TASK PROMPT: Would you repeat, exactly as given, the line with "2 ^ w).toNat ∧" and every line after it to the end of the entries?

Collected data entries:
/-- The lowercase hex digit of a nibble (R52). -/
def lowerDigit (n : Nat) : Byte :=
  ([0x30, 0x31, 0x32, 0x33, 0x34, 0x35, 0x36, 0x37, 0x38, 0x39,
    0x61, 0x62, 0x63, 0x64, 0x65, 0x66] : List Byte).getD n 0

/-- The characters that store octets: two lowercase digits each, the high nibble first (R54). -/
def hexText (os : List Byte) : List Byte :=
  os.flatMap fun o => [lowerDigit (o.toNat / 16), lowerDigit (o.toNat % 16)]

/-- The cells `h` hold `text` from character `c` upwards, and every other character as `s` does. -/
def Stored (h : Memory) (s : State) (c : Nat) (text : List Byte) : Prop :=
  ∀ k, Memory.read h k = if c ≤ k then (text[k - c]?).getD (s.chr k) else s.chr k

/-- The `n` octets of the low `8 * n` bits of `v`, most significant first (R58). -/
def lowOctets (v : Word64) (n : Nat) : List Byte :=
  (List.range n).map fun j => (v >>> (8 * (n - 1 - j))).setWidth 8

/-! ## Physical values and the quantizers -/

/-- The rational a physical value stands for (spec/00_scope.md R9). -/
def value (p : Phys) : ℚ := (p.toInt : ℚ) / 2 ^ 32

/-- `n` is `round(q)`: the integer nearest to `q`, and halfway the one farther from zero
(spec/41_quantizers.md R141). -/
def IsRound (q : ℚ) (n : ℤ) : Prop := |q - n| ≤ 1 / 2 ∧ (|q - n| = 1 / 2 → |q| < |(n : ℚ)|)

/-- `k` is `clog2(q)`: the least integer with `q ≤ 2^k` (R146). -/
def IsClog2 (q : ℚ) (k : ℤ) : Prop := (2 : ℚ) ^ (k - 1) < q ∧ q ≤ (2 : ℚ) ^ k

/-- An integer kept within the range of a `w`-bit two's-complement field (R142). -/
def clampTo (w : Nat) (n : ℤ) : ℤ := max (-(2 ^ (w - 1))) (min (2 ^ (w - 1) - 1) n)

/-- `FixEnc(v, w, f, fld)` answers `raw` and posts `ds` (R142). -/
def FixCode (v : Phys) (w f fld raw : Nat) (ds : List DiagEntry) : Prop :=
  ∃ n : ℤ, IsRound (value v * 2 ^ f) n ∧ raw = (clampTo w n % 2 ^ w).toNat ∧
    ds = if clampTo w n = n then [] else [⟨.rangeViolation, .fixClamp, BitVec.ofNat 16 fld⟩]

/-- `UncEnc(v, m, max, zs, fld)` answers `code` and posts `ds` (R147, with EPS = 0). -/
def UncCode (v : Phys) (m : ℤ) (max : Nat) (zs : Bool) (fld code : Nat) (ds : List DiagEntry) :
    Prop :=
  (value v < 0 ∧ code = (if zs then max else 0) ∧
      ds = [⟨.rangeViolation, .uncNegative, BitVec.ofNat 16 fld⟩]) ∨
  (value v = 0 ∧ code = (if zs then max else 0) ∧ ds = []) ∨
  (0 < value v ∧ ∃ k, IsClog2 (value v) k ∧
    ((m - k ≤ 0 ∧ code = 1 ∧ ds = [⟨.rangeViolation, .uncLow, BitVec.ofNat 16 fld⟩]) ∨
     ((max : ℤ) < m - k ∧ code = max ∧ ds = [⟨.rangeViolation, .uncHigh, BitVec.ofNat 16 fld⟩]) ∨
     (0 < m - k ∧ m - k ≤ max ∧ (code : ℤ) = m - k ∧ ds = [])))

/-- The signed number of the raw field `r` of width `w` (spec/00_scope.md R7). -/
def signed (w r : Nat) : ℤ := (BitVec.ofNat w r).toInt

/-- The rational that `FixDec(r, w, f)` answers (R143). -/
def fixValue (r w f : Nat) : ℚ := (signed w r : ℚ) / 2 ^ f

REPLY:
  ∃ n : ℤ, IsRound (value v * 2 ^ f) n ∧ raw = (clampTo w n % 2 ^ w).toNat ∧
    ds = if clampTo w n = n then [] else [⟨.rangeViolation, .fixClamp, BitVec.ofNat 16 fld⟩]

/-- `UncEnc(v, m, max, zs, fld)` answers `code` and posts `ds` (R147, with EPS = 0). -/
def UncCode (v : Phys) (m : ℤ) (max : Nat) (zs : Bool) (fld code : Nat) (ds : List DiagEntry) :
    Prop :=
  (value v < 0 ∧ code = (if zs then max else 0) ∧
      ds = [⟨.rangeViolation, .uncNegative, BitVec.ofNat 16 fld⟩]) ∨
  (value v = 0 ∧ code = (if zs then max else 0) ∧ ds = []) ∨
  (0 < value v ∧ ∃ k, IsClog2 (value v) k ∧
    ((m - k ≤ 0 ∧ code = 1 ∧ ds = [⟨.rangeViolation, .uncLow, BitVec.ofNat 16 fld⟩]) ∨
     ((max : ℤ) < m - k ∧ code = max ∧ ds = [⟨.rangeViolation, .uncHigh, BitVec.ofNat 16 fld⟩]) ∨
     (0 < m - k ∧ m - k ≤ max ∧ (code : ℤ) = m - k ∧ ds = [])))

/-- The signed number of the raw field `r` of width `w` (spec/00_scope.md R7). -/
def signed (w r : Nat) : ℤ := (BitVec.ofNat w r).toInt

/-- The rational that `FixDec(r, w, f)` answers (R143). -/
def fixValue (r w f : Nat) : ℚ := (signed w r : ℚ) / 2 ^ f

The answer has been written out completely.